> [Task objective] The entries below contain a line with "millisecond (log 15). -/" and a line with "Instr.windowEnd c ∈ t.pending)". Retype exactly everything from the first down to the second, both included, and nothing else.
[Start of section]
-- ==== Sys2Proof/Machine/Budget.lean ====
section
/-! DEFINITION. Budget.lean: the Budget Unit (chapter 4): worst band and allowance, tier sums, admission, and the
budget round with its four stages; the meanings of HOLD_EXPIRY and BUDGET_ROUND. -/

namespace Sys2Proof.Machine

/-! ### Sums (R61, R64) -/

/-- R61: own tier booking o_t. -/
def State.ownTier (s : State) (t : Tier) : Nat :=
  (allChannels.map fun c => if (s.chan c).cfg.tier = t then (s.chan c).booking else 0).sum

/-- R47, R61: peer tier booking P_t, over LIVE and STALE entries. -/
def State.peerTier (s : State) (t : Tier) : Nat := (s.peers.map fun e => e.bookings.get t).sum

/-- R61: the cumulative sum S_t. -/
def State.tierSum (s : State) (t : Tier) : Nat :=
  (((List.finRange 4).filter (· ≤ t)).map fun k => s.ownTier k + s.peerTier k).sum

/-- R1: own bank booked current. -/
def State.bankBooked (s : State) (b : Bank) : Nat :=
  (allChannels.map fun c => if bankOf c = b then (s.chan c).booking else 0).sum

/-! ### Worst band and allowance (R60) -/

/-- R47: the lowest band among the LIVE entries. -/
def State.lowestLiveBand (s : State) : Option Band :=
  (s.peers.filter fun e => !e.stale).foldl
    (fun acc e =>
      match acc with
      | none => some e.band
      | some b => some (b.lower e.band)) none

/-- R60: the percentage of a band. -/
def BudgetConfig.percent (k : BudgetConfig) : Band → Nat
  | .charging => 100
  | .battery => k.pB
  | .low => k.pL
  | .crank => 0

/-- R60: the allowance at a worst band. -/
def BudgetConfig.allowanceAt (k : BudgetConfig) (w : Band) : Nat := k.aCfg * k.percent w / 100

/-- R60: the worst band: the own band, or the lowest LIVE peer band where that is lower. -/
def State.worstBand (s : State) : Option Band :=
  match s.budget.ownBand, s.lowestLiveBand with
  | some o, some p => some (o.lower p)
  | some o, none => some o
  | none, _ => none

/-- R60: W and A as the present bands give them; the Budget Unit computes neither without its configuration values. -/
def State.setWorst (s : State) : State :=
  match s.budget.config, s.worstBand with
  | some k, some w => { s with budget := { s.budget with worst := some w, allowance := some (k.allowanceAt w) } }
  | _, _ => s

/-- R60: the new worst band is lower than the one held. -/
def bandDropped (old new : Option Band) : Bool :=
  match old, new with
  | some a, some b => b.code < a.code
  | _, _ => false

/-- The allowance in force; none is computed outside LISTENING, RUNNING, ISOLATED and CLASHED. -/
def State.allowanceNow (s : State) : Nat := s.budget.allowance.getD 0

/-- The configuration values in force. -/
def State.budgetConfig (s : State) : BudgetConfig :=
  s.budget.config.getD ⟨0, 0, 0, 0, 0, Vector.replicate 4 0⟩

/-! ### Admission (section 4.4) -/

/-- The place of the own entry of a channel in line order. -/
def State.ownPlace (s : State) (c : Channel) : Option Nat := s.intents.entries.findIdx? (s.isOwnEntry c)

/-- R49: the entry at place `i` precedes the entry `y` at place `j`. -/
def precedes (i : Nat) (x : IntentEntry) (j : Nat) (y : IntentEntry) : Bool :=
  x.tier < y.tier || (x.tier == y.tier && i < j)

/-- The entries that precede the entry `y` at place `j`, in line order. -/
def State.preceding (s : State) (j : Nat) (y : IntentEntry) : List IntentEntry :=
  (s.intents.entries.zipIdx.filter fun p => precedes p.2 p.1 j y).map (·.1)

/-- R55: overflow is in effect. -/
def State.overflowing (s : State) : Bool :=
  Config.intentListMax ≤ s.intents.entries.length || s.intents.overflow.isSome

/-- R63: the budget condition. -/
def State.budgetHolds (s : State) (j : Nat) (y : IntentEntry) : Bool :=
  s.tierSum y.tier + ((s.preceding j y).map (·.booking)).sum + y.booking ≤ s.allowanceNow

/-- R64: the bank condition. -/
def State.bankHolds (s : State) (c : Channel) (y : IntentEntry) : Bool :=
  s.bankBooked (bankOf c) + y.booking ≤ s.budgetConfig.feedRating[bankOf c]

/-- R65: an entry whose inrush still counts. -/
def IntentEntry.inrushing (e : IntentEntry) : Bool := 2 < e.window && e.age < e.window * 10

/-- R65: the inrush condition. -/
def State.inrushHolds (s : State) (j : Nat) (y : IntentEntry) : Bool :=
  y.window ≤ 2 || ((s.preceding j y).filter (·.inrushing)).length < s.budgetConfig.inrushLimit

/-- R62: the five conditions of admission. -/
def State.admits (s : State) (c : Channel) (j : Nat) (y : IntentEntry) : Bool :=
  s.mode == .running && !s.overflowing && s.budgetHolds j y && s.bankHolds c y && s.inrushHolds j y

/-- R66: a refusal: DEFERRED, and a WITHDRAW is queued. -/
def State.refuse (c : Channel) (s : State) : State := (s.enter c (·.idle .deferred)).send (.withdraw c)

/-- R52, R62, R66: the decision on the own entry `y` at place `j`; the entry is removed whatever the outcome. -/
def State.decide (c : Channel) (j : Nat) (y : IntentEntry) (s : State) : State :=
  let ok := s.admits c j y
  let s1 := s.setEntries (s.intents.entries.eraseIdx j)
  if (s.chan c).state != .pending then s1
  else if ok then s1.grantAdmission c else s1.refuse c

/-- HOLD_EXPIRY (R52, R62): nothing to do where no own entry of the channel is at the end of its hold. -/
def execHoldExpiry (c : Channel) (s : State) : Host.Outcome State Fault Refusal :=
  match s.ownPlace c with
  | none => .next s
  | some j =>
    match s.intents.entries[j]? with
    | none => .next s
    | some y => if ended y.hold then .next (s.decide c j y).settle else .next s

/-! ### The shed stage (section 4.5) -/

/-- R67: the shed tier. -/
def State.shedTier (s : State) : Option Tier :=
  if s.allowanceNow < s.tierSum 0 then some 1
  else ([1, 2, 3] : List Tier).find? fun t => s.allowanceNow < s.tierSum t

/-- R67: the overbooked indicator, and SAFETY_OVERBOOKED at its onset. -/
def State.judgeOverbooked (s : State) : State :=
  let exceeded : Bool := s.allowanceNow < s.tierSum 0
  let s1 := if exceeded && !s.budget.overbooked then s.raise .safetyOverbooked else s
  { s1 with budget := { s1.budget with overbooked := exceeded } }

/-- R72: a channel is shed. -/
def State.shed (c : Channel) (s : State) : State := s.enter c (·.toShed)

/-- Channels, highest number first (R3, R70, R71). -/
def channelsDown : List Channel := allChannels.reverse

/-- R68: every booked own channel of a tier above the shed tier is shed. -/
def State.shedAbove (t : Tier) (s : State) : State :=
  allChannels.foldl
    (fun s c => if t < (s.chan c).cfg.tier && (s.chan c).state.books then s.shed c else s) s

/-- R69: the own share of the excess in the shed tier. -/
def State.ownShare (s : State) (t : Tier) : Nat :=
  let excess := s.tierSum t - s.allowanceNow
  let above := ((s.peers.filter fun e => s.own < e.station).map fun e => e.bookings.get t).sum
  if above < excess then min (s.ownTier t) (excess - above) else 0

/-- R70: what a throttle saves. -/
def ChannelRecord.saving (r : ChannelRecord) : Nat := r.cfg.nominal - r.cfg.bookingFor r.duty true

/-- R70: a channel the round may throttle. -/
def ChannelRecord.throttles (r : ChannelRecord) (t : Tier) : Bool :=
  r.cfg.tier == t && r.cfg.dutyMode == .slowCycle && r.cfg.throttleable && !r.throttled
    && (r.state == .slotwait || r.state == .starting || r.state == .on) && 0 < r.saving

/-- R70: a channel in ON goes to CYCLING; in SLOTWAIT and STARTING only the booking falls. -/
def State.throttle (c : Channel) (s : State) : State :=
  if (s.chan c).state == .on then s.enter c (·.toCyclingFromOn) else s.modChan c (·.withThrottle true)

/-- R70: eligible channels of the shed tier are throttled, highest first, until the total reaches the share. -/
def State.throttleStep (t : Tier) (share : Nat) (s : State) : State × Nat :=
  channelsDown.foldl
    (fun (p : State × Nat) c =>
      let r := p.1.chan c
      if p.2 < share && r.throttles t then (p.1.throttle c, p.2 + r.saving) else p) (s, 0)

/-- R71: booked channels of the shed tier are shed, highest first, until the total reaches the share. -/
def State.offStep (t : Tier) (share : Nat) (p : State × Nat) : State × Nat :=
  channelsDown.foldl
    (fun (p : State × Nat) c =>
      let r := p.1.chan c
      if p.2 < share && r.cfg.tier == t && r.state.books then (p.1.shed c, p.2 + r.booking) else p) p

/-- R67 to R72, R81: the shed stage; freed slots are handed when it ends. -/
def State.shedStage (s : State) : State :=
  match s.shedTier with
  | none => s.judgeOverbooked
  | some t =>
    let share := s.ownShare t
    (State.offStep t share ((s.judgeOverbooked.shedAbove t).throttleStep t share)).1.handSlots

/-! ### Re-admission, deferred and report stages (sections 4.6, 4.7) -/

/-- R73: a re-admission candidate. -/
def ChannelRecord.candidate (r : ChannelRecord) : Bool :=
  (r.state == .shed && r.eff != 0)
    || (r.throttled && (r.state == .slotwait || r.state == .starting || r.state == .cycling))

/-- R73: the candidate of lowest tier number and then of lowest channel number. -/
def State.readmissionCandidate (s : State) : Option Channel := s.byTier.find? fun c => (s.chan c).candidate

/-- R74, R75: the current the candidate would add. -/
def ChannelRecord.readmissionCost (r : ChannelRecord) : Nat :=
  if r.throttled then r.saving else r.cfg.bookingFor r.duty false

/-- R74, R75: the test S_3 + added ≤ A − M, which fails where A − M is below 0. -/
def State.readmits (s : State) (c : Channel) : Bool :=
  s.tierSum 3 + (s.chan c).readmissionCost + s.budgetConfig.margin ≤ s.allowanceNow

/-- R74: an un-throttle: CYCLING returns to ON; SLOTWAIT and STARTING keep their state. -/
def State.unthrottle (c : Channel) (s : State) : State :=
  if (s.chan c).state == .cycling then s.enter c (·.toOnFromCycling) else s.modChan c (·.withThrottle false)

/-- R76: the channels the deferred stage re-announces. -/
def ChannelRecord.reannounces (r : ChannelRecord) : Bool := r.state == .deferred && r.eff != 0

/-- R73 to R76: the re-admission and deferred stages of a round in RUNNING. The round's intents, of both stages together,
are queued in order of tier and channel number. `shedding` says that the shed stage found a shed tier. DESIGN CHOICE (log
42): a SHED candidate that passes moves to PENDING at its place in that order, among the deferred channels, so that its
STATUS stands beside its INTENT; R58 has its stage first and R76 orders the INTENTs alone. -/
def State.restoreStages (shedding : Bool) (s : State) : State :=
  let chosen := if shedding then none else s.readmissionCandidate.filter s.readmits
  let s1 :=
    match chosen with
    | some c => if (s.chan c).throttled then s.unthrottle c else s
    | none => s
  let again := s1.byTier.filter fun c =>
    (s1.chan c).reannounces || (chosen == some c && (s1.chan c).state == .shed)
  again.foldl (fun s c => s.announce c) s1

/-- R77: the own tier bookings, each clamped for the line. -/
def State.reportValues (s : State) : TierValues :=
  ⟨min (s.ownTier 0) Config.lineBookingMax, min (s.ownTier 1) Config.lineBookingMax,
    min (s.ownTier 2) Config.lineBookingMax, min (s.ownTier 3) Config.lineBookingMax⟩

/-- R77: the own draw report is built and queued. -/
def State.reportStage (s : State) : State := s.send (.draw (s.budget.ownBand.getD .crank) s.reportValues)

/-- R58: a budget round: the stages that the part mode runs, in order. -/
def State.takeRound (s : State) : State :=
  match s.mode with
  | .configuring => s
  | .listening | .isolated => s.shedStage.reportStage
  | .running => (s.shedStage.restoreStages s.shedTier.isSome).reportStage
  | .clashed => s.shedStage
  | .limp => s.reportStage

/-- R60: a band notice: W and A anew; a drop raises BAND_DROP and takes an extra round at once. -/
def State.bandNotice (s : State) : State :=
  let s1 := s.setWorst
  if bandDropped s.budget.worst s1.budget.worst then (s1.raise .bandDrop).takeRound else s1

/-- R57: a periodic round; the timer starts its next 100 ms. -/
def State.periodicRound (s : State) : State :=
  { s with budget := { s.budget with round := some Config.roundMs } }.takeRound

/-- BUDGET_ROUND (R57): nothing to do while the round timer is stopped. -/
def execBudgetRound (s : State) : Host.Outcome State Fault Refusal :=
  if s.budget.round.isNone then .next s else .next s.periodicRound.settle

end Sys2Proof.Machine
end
[End of section]
[Start of section]
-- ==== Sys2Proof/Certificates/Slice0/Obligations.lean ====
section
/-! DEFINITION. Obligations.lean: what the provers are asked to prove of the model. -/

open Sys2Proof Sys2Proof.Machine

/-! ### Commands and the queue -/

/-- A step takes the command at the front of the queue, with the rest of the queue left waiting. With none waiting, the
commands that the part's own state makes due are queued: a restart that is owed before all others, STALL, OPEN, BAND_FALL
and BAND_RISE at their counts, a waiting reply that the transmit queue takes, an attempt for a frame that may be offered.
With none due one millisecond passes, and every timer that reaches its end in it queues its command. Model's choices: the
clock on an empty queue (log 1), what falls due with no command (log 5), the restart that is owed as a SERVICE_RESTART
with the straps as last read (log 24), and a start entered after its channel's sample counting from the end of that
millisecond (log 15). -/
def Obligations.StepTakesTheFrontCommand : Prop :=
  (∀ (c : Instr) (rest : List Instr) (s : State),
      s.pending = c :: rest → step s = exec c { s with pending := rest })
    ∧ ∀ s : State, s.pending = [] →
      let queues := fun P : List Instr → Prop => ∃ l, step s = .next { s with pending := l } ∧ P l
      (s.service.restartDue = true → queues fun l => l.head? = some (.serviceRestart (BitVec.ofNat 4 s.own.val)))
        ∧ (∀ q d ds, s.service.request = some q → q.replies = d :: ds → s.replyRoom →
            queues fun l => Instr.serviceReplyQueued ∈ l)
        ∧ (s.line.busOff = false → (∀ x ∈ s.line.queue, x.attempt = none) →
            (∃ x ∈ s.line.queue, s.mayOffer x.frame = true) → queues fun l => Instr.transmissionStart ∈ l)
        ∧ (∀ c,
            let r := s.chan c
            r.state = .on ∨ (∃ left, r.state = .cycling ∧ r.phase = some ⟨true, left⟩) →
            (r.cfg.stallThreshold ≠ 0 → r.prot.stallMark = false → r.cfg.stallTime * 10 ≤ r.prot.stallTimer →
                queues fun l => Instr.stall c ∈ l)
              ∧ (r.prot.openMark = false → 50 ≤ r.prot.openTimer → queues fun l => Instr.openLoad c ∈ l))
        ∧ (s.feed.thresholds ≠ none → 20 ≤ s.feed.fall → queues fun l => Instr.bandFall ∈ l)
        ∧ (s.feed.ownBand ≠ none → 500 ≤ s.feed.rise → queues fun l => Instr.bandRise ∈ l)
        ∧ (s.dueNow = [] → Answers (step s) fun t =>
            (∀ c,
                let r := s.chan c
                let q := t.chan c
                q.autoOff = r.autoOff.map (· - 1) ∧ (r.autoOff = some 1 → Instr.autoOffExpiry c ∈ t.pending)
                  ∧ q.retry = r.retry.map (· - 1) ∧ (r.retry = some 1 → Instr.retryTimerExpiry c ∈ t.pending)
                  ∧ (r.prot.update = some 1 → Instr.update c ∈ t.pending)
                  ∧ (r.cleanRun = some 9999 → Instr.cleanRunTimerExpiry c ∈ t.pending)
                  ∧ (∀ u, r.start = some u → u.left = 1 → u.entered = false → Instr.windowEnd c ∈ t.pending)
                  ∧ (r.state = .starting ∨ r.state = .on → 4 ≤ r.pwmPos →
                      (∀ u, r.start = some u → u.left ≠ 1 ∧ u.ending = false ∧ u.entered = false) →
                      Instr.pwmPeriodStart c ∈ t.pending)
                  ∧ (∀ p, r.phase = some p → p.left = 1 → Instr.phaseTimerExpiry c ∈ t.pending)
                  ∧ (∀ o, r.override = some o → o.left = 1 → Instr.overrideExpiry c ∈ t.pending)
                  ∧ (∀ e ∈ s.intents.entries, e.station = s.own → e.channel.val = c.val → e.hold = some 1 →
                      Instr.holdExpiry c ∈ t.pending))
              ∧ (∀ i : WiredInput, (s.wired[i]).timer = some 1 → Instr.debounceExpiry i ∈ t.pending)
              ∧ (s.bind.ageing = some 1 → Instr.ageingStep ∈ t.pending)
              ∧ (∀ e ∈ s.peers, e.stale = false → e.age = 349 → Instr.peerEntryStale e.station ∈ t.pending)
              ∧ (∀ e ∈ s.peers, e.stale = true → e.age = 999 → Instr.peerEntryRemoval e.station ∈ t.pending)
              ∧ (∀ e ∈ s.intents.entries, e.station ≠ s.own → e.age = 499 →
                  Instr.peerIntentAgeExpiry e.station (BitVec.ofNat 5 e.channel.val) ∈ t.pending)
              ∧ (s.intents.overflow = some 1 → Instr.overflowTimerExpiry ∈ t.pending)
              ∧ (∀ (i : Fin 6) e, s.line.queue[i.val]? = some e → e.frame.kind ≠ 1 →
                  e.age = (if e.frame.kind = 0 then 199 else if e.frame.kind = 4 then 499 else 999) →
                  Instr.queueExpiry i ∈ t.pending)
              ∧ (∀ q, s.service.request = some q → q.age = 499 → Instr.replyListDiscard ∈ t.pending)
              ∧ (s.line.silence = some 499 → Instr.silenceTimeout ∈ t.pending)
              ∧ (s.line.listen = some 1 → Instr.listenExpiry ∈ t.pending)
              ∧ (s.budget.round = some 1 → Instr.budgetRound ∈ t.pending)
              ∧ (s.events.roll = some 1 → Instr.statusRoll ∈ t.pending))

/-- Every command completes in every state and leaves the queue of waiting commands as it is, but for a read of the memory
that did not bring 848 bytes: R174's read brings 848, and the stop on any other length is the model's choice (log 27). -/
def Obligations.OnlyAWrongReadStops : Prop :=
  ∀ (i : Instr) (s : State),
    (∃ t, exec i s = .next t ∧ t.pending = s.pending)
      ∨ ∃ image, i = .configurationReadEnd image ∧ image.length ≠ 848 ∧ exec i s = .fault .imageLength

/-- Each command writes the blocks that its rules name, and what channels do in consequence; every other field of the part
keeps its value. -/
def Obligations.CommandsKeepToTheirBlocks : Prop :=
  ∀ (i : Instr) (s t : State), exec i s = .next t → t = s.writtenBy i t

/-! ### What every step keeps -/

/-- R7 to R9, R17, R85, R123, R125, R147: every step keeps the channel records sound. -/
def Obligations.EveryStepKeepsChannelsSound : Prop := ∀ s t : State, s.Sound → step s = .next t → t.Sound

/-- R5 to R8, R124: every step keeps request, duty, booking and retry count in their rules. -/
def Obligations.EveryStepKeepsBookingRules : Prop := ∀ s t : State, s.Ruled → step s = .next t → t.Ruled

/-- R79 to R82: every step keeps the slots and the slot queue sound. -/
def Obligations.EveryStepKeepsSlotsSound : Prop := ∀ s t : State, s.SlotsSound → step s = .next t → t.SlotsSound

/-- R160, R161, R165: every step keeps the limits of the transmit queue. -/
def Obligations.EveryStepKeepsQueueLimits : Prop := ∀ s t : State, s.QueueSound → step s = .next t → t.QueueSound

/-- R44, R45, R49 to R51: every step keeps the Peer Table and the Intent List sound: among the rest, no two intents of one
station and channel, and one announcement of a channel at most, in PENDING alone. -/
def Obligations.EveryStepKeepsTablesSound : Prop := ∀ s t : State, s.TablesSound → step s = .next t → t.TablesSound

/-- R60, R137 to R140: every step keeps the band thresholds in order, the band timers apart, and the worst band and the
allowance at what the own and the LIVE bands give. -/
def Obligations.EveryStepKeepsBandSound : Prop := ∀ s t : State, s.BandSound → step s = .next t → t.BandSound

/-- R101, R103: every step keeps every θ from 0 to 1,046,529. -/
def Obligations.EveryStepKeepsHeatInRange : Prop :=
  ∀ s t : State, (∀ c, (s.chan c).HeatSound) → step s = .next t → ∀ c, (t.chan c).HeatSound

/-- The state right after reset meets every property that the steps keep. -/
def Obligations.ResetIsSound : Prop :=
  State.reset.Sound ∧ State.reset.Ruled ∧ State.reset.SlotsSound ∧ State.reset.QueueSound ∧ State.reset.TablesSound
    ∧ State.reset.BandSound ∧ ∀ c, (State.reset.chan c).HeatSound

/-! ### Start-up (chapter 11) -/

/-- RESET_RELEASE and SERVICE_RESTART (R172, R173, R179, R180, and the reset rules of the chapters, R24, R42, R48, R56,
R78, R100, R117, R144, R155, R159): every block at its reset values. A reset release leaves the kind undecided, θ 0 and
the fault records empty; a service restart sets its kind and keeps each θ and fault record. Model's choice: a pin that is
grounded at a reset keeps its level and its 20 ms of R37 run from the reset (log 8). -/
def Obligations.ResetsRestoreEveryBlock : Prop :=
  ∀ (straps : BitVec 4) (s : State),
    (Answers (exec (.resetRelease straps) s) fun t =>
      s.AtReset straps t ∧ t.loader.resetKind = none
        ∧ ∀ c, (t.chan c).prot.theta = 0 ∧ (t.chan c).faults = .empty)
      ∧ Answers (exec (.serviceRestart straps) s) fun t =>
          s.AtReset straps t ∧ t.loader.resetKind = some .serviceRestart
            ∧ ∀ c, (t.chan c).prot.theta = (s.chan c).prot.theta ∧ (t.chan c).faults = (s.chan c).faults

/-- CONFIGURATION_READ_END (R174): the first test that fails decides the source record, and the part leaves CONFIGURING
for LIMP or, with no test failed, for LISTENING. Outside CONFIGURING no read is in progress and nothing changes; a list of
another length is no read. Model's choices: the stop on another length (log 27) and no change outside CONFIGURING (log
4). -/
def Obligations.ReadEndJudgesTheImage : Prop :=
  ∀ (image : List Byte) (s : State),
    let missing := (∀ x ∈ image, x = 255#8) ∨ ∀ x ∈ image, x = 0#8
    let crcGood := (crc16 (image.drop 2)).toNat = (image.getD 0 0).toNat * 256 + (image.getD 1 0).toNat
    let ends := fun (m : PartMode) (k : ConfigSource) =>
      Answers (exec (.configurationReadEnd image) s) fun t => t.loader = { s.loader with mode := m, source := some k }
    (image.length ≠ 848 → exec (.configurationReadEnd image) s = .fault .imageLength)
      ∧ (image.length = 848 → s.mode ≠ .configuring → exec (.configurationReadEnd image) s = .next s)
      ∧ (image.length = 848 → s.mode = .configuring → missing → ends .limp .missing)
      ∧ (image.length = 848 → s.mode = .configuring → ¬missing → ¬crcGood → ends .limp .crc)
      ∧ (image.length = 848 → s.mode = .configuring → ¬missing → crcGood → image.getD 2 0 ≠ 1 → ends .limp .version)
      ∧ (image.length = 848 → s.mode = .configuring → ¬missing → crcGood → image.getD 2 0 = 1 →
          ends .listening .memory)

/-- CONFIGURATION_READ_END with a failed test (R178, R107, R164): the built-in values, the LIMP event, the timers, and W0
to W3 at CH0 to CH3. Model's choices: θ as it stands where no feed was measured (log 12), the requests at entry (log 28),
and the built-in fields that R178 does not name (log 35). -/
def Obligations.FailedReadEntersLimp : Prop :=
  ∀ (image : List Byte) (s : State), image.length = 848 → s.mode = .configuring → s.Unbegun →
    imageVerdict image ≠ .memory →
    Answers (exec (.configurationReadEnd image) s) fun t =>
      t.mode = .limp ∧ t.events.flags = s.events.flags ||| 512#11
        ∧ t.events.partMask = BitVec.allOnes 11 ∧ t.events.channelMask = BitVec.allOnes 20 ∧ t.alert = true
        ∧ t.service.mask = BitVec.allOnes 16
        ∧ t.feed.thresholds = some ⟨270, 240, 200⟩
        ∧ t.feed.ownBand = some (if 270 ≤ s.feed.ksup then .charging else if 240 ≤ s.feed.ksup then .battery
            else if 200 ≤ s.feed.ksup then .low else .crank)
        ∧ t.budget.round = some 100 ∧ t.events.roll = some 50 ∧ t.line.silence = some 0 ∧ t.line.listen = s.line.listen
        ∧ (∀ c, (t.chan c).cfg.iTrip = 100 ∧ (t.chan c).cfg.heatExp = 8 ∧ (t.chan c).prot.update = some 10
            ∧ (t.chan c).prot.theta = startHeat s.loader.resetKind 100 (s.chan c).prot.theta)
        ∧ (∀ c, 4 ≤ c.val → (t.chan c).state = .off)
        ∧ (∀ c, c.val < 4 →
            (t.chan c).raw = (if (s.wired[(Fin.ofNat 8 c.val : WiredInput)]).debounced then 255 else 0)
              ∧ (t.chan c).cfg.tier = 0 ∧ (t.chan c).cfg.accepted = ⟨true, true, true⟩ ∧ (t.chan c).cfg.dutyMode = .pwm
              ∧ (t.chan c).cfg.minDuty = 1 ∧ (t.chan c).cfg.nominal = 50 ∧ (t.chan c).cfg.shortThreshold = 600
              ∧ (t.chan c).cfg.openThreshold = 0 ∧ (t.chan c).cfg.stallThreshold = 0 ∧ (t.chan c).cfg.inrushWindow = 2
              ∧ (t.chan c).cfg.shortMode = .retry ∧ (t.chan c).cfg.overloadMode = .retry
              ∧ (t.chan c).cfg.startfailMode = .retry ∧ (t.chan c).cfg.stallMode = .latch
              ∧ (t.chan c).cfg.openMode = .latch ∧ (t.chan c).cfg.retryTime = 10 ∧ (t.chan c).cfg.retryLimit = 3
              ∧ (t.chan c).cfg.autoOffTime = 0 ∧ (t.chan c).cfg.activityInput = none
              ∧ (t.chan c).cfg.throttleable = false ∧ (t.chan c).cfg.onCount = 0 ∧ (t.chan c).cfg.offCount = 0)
[End of section]
> [Response box]
millisecond (log 15). -/
def Obligations.StepTakesTheFrontCommand : Prop :=
  (∀ (c : Instr) (rest : List Instr) (s : State),
      s.pending = c :: rest → step s = exec c { s with pending := rest })
    ∧ ∀ s : State, s.pending = [] →
      let queues := fun P : List Instr → Prop => ∃ l, step s = .next { s with pending := l } ∧ P l
      (s.service.restartDue = true → queues fun l => l.head? = some (.serviceRestart (BitVec.ofNat 4 s.own.val)))
        ∧ (∀ q d ds, s.service.request = some q → q.replies = d :: ds → s.replyRoom →
            queues fun l => Instr.serviceReplyQueued ∈ l)
        ∧ (s.line.busOff = false → (∀ x ∈ s.line.queue, x.attempt = none) →
            (∃ x ∈ s.line.queue, s.mayOffer x.frame = true) → queues fun l => Instr.transmissionStart ∈ l)
        ∧ (∀ c,
            let r := s.chan c
            r.state = .on ∨ (∃ left, r.state = .cycling ∧ r.phase = some ⟨true, left⟩) →
            (r.cfg.stallThreshold ≠ 0 → r.prot.stallMark = false → r.cfg.stallTime * 10 ≤ r.prot.stallTimer →
                queues fun l => Instr.stall c ∈ l)
              ∧ (r.prot.openMark = false → 50 ≤ r.prot.openTimer → queues fun l => Instr.openLoad c ∈ l))
        ∧ (s.feed.thresholds ≠ none → 20 ≤ s.feed.fall → queues fun l => Instr.bandFall ∈ l)
        ∧ (s.feed.ownBand ≠ none → 500 ≤ s.feed.rise → queues fun l => Instr.bandRise ∈ l)
        ∧ (s.dueNow = [] → Answers (step s) fun t =>
            (∀ c,
                let r := s.chan c
                let q := t.chan c
                q.autoOff = r.autoOff.map (· - 1) ∧ (r.autoOff = some 1 → Instr.autoOffExpiry c ∈ t.pending)
                  ∧ q.retry = r.retry.map (· - 1) ∧ (r.retry = some 1 → Instr.retryTimerExpiry c ∈ t.pending)
                  ∧ (r.prot.update = some 1 → Instr.update c ∈ t.pending)
                  ∧ (r.cleanRun = some 9999 → Instr.cleanRunTimerExpiry c ∈ t.pending)
                  ∧ (∀ u, r.start = some u → u.left = 1 → u.entered = false → Instr.windowEnd c ∈ t.pending)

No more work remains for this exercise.